I did already a blog on Solving a Sudoku with Collections, but for this blog I used another aproach: the model clause. The model clause is introduced in Oracle 10g and, according to the documentation “brings a new level of power and flexibility to SQL calculations”. And that isn’t too much said! But how can you use it for solving Sudokus?

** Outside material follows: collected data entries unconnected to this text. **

/-- R113, R45: Assemble yields a frame exactly when payload bit j, from the data pulse at index 4 + 2j, stands at bit
7 − (j mod 8) of byte j div 8, for every j. -/
def Obligations.PayloadBitsLandMostSignificantFirst : Prop :=
  ∀ (cfg : Config) (buf : PulseBuffer) (b : Frame),
    assemble cfg buf = .bytes b ↔
      ∀ j : Fin 40, bitDecode cfg buf[4 + 2 * j.val] = if b[j.val / 8].getLsbD (7 - j.val % 8) then .one else .zero

/-- R116: assembly fails exactly at the first data pulse, in arrival order, that decodes to INVALID, and reports it. -/
def Obligations.AssemblyFailsAtTheFirstInvalidPulse : Prop :=
  ∀ (cfg : Config) (buf : PulseBuffer) (idx : Index) (m : Byte),
    assemble cfg buf = .di idx m ↔
      ∃ j : Fin 40, idx.toNat = 4 + 2 * j.val ∧ m = buf[4 + 2 * j.val] ∧ bitDecode cfg m = .invalid ∧
        ∀ k : Fin 40, k.val < j.val → bitDecode cfg buf[4 + 2 * k.val] ≠ .invalid

/-- R114: the Assembler reads only the data pulses. -/
def Obligations.AssemblerReadsOnlyDataPulses : Prop :=
  ∀ (cfg : Config) (buf buf' : PulseBuffer), (∀ j : Fin 40, buf[4 + 2 * j.val] = buf'[4 + 2 * j.val]) →
    assemble cfg buf = assemble cfg buf'

/-- R118, R119: the checksum is the sum of the four data bytes modulo 256. -/
def Obligations.ChecksumIsTheSumModulo256 : Prop :=
  (∀ b0 b1 b2 b3 b4 : Byte, checksumOk #v[b0, b1, b2, b3, b4] = true ↔ b0 + b1 + b2 + b3 = b4) ∧
  (∀ b0 b1 b2 b3 b4 : Byte, checksumOk #v[b0, b1, b2, b3, b4] = true ↔
    (b0.toNat + b1.toNat + b2.toNat + b3.toNat) % 256 = b4.toNat) ∧
  checksumOk #v[0xFF#8, 0xFF#8, 0xFF#8, 0xFF#8, 0xFC#8] = true ∧ checksumOk #v[0x80#8, 0x80#8, 0x00#8, 0x00#8, 0x00#8] = true ∧
  checksumOk #v[0x80#8, 0x80#8, 0x00#8, 0x00#8, 0x01#8] = false

/-- R121: DECODE while attached faults and evaluates nothing; detached it is always performed, also when never armed. -/
def Obligations.DecodeWhileAttachedFaults : Prop :=
  (∀ s : State, s.core.faulted = false → s.core.attached = true →
    exec .decode s = .next { s with core := { s.core with faulted := true, faultCause := 3#2 }, out := none }) ∧
  (∀ s : State, s.core.faulted = false → s.core.attached = false →
    ∃ t, exec .decode s = .next t ∧ t.core.faulted = false ∧ t.core.resCode ≠ 0#3) ∧
  (∃ t, exec .decode State.reset = .next t ∧ t.core.resCode = 2#3)

/-- R122, R123: DECODE on a detached core writes exactly the first outcome that applies, with its index, value and frame. -/
def Obligations.DecodeWritesTheFirstOutcomeThatApplies : Prop :=
  ∀ s : State, s.core.faulted = false → s.core.attached = false →
    let writes := fun (code : BitVec 3) (i : Index) (m : Byte) (b : Frame) =>
      exec .decode s = .next { s with
        core := { s.core with resCode := code, violIndex := i, violMeas := m, frame := b }, out := none }
    (s.core.running = true ∨ s.core.finished = false → writes 2#3 0#7 0#8 (Vector.replicate 5 0#8)) ∧
    (s.core.running = false → s.core.finished = true → s.core.error = true → writes 3#3 0#7 0#8 (Vector.replicate 5 0#8)) ∧
    (s.core.running = false → s.core.finished = true → s.core.error = false →
      (∀ i m, validate s.cfg s.core.buf = .sv i m → writes 4#3 i m (Vector.replicate 5 0#8)) ∧
      (validate s.cfg s.core.buf = .pass →
        (∀ i m, assemble s.cfg s.core.buf = .di i m → writes 5#3 i m (Vector.replicate 5 0#8)) ∧
        (∀ b, assemble s.cfg s.core.buf = .bytes b →
          (checksumOk b = true → writes 1#3 0#7 0#8 b) ∧ (checksumOk b = false → writes 6#3 0#7 0#8 (Vector.replicate 5 0#8)))))

/-- R124: OK is written only for a full, error-free capture whose pulses validate, decode and pass the checksum. -/
def Obligations.OkOnlyFromACleanCapture : Prop :=
  ∀ s t : State, s.core.faulted = false → s.core.attached = false → exec .decode s = .next t → t.core.resCode = 1#3 →
    s.core.finished = true ∧ s.core.running = false ∧ s.core.error = false ∧ validate s.cfg s.core.buf = .pass ∧
    (∀ j : Fin 40, bitDecode s.cfg s.core.buf[4 + 2 * j.val] ≠ .invalid) ∧
    assemble s.cfg s.core.buf = .bytes t.core.frame ∧ checksumOk t.core.frame = true

/-- R125: DECODE leaves the capture alone, and is idempotent: with no ARM, EDGE or RESET in between, a second DECODE leaves the
same values in the result registers. -/
def Obligations.DecodeIsIdempotentOnAClosedCapture : Prop :=
  (∀ s t : State, exec .decode s = .next t →
    t.core.buf = s.core.buf ∧ t.core.cursor = s.core.cursor ∧ t.core.running = s.core.running ∧
    t.core.finished = s.core.finished ∧ t.core.error = s.core.error ∧ t.core.ref = s.core.ref ∧
    t.core.attached = s.core.attached) ∧
  (∀ (s t u v : State) (ws : List TWord), s.core.faulted = false → s.core.attached = false →
    exec .decode s = .next t →
    (∀ w ∈ ws, ¬ IsEdgeWord w ∧ decode w ≠ .legal .arm ∧ decode w ≠ .legal .reset) →
    performs ws t = .next u → exec .decode u = .next v →
    v.core.resCode = t.core.resCode ∧ v.core.violIndex = t.core.violIndex ∧ v.core.violMeas = t.core.violMeas ∧
    v.core.frame = t.core.frame)

/-- R53: between a CLOSE and the next ARM (or RESET) no word changes the capture, EDGEs included, and an unfaulted DECODE gives the
same outcome throughout. -/
def Obligations.ClosedCaptureIsStable : Prop :=
  ∀ (s t : State) (ws : List TWord), s.core.attached = false →
    (∀ w ∈ ws, decode w ≠ .legal .arm ∧ decode w ≠ .legal .reset) → performs ws s = .next t →
    t.core.attached = false ∧ t.core.buf = s.core.buf ∧ t.core.cursor = s.core.cursor ∧
    t.core.running = s.core.running ∧ t.core.finished = s.core.finished ∧ t.core.error = s.core.error ∧
    t.core.ref = s.core.ref ∧ evaluate t.cfg t.core = evaluate s.cfg s.core

/-- R126: the round trip. From WAIT_FIRST at the default configuration, 84 EDGEs whose 83 differences lie in the bands the frame
asks for, then CLOSE and DECODE, give OK and that frame. -/
def Obligations.RoundTripRecoversTheFrame : Prop :=
  ∀ (s : State) (b : Frame) (ts : Vector Tick 84) (lv : Vector (BitVec 1) 84),
    s.Inv → s.cfg = Config.default → s.core.phase = .waitFirst →
    (b[0].toNat + b[1].toNat + b[2].toNat + b[3].toNat) % 256 = b[4].toNat →
    11 ≤ (ts[1] - ts[0]).toNat ∧ (ts[1] - ts[0]).toNat ≤ 50 →
    65 ≤ (ts[2] - ts[1]).toNat ∧ (ts[2] - ts[1]).toNat ≤ 95 →
    65 ≤ (ts[3] - ts[2]).toNat ∧ (ts[3] - ts[2]).toNat ≤ 95 →
    (∀ j : Fin 40, 40 ≤ (ts[4 + 2 * j.val] - ts[3 + 2 * j.val]).toNat ∧
      (ts[4 + 2 * j.val] - ts[3 + 2 * j.val]).toNat ≤ 60) →
    (∀ j : Fin 40, if b[j.val / 8].getLsbD (7 - j.val % 8)
      then 55 ≤ (ts[5 + 2 * j.val] - ts[4 + 2 * j.val]).toNat ∧ (ts[5 + 2 * j.val] - ts[4 + 2 * j.val]).toNat ≤ 85
      else 15 ≤ (ts[5 + 2 * j.val] - ts[4 + 2 * j.val]).toNat ∧ (ts[5 + 2 * j.val] - ts[4 + 2 * j.val]).toNat ≤ 35) →
    ∃ t, performs (((List.finRange 84).map fun n => encode (.edge ts[n] lv[n])) ++ [encode .close, encode .decode]) s
        = .next t ∧
      t.core.resCode = 1#3 ∧ t.core.frame = b

/-- R127: the result registers carry the whole outcome: reading them back gives it. -/
def Obligations.ResultRegistersCarryTheOutcome : Prop :=
  (∀ (o : Reading) (c : CoreState), (c.writeResult o).result = some o) ∧
  (∀ c : CoreState, c.resCode = 0#3 → c.result = none)

/-- R152: the durations of a capture that passes Validate at the default configuration span between 2341 and 6040 ticks. -/
def Obligations.ValidCaptureSpan : Prop :=
  ∀ buf : PulseBuffer, validate Config.default buf = .pass →
    (∀ i : Fin 83, 10 < buf[i.val].toNat ∧ buf[i.val].toNat < 100) →
    2341 ≤ (buf.toList.map BitVec.toNat).sum ∧ (buf.toList.map BitVec.toNat).sum ≤ 6040

/-! ### Faults (spec/60_exceptions.md) -/

/-- R131: each fault cause, raised by one kind of transaction in the state given, and by nothing else. -/
def Obligations.FaultCausesAndTheirConditions : Prop :=
  ∀ (w : TWord) (s t : State), s.core.faulted = false → perform w s = .next t →
    (t.core.faulted = true ↔
      (∃ why, decode w = .illegal why) ∨ (decode w = .legal .arm ∧ s.core.attached = true) ∨
      (decode w = .legal .decode ∧ s.core.attached = true)) ∧
    ((∃ why, decode w = .illegal why) → t.core.faultCause = 1#2) ∧
    (decode w = .legal .arm → s.core.attached = true → t.core.faultCause = 2#2) ∧
    (decode w = .legal .decode → s.core.attached = true → t.core.faultCause = 3#2)

/-- R132: faults are precise: the state after the fault is the state before plus the two fault fields; the first cause is kept. -/
def Obligations.FaultsArePrecise : Prop :=
  (∀ (w : TWord) (s t : State), s.core.faulted = false → perform w s = .next t → t.core.faulted = true →
    t = { s with core := { s.core with faulted := true, faultCause := t.core.faultCause }, out := none } ∧
    t.core.faultCause ≠ 0#2) ∧
  (∀ (w : TWord) (s t : State), s.core.faulted = true → decode w ≠ .legal .reset → perform w s = .next t →
    t.core.faulted = true ∧ t.core.faultCause = s.core.faultCause)

/-- R133: while faulted, every word except RESET and READ changes nothing; READ still returns the register space. -/
def Obligations.OnlyResetAndReadActWhileFaulted : Prop :=
  (∀ (w : TWord) (s : State), s.core.faulted = true → decode w ≠ .legal .reset →
    (∀ addr, decode w ≠ .legal (.read addr)) → perform w s = .next { s with out := none }) ∧
  (∀ (s : State) (addr : Byte), s.core.faulted = true →
    perform (encode (.read addr)) s = .next { s with out := some (memRead s.core addr) })

/-! ### The host's procedure (spec/70_reset_and_hazards.md) -/

/-- From DETACHED, the words of one attemptReading (R148, with R151's CLOSE) end with no fault latched, detached and with a result,
whatever the line delivers in between and wherever ARM stands in the handshake. ARM_POINT as a position among the handshake's
actions, and the reads for each RES_CODE, are the model's choice (DESIGN CHOICE, log entries 12 and 16). The RES_CODE here is any
value; `AttemptReadingReturnsTheResult` takes it from the core. -/
def Obligations.AttemptReadingNeverFaults : Prop :=
  ∀ (p : HostParams) (code : BitVec 3) (s : State) (edges ws : List TWord), s.core.phase = .detached →
    (∀ w ∈ edges, IsEdgeWord w) → Interleave edges (hostWords (attemptActions p code)) ws →
    ∃ t, performs ws s = .next t ∧ t.Safe ∧ t.core.phase = .detached ∧ t.core.resCode ≠ 0#3

/-- From DETACHED (R148's step 0), `attemptReading` returns the Result that R127 gives the result registers, with RES_CODE read from
the core: every field of the Result is the register's, the core is left detached and without a fault, and the words performed are an
interleaving of the line's with the host's for that RES_CODE. ARM_POINT as a position, the reads for each code and the Result for
CAPTURE_ERROR are the model's choice (DESIGN CHOICE, log entries 12, 16 and 17). -/
def Obligations.AttemptReadingReturnsTheResult : Prop :=
  ∀ (p : HostParams) (s : State) (line : List (List TWord)), s.core.phase = .detached →
    (∀ ws ∈ line, ∀ w ∈ ws, IsEdgeWord w) →
    ∃ t r, (attemptReading p).run line s = .next (t, some r) ∧ t.Safe ∧ t.core.phase = .detached ∧
      ((t.core.resCode = 1#3 ∧ r = .ok t.core.frame) ∨ (t.core.resCode = 2#3 ∧ r = .timeout) ∨
        (t.core.resCode = 3#3 ∧ r = .captureError) ∨
        (t.core.resCode = 4#3 ∧ r = .structuralViolation t.core.violIndex t.core.violMeas) ∨
        (t.core.resCode = 5#3 ∧ r = .decodeInvalid) ∨ (t.core.resCode = 6#3 ∧ r = .checksumMismatch)) ∧
      ∃ ws, Interleave line.flatten (hostWords (attemptActions p t.core.resCode)) ws ∧ performs ws s = .next t

/-- The converse: every interleaving of EDGE words of the line with the words of one attemptReading from DETACHED, for the RES_CODE
it leaves, is what `attemptReading` does under some delivery of the line's words, and it returns a Result (R7, R148). ARM_POINT as a
position, the reads for each code and, where the run leaves RES_CODE 3, that CAPTURE_ERROR has a Result at all are the model's choice
(DESIGN CHOICE, log entries 12, 16 and 17). -/
def Obligations.EveryInterleavedAttemptIsARun : Prop :=
  ∀ (p : HostParams) (s t : State) (edges ws : List TWord), s.core.phase = .detached → (∀ w ∈ edges, IsEdgeWord w) →
    Interleave edges (hostWords (attemptActions p t.core.resCode)) ws → performs ws s = .next t →
    ∃ (line : List (List TWord)) (r : ReadingResult), line.flatten = edges ∧ (attemptReading p).run line s = .next (t, some r)
end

Quit simple in fact , select it as a string from 81 characters from dual

select '   56  2 ' || 
       ' 63      ' || 
       '   2   37' || 
       ' 5    173' || 
       '327  14  ' || 
       '  1  9   ' || 
       '6   7    ' || 
       '    2 381' || 
       '83       ' s
from dual

and add the model clause.

  model
    reference xxx on
      ( select i, j, r
        from dual
        model
          dimension by ( 1 i, 1 j )
          measures ( 1 x, 1 y, 1 r )
          rules
            ( x[for i from 1 to 81 increment 1, 1]= trunc( ( cv(i) - 1 ) / 9 ) * 9
            , y[for i from 1 to 81 increment 1, 1]= mod( cv(i) - 1, 9 ) + 1
            , r[for i from 1 to 81 increment 1, for j from 1 to 8 increment 1]= case when x[ cv(i), 1 ] + cv(j) < cv(i)
                                                                                   then x[ cv(i), 1 ] + cv(j)
                                                                                   else x[ cv(i), 1 ] + cv(j) + 1
                                                                                 end
            , r[for i from 1 to 81 increment 1, for j from 9 to 16 increment 1]= case when y[ cv(i), 1 ] + ( cv(j) - 9 ) * 9 < cv(i)
                                                                                    then y[ cv(i), 1 ] + ( cv(j) - 9 ) * 9
                                                                                    else y[ cv(i), 1 ] + ( cv(j) - 8 ) * 9
                                                                                  end
            , r[for i from 1 to 81 increment 1, 17]= case mod( x[ cv(i), 1 ] / 9, 3 )
                                                        when 0 then x[ cv(i), 1 ] + 9
                                                        when 1 then x[ cv(i), 1 ] - 9
                                                        when 2 then x[ cv(i), 1 ] - 18
                                                      end + mod( y[ cv(i), 1 ], 3 ) + trunc( (y[ cv(i), 1 ] - 1) / 3 ) * 3 + 1
            , r[for i from 1 to 81 increment 1, 18]= case mod( x[ cv(i), 1 ] / 9, 3 )
                                                        when 0 then x[ cv(i), 1 ] + 18
                                                        when 1 then x[ cv(i), 1 ] + 9
                                                        when 2 then x[ cv(i), 1 ] - 9
                                                      end + mod( y[ cv(i), 1 ], 3 ) + trunc( (y[ cv(i), 1 ] - 1) / 3 ) * 3 + 1
            , r[for i from 1 to 81 increment 1, 19]= case mod( x[ cv(i), 1 ] / 9, 3 )
                                                        when 0 then x[ cv(i), 1 ] + 9
                                                        when 1 then x[ cv(i), 1 ] - 9
                                                        when 2 then x[ cv(i), 1 ] - 18
                                                      end + mod( y[ cv(i), 1 ] + 1, 3 ) + trunc( (y[ cv(i), 1 ] - 1) / 3 ) * 3 + 1
            , r[for i from 1 to 81 increment 1, 20]= case mod( x[ cv(i), 1 ] / 9, 3 )
                                                        when 0 then x[ cv(i), 1 ] + 18
                                                        when 1 then x[ cv(i), 1 ] + 9
                                                        when 2 then x[ cv(i), 1 ] - 9
                                                      end + mod( y[ cv(i), 1 ] + 1, 3 ) + trunc( (y[ cv(i), 1 ] - 1) / 3 ) * 3 + 1
            )
      ) dimension by ( i, j ) measures ( r )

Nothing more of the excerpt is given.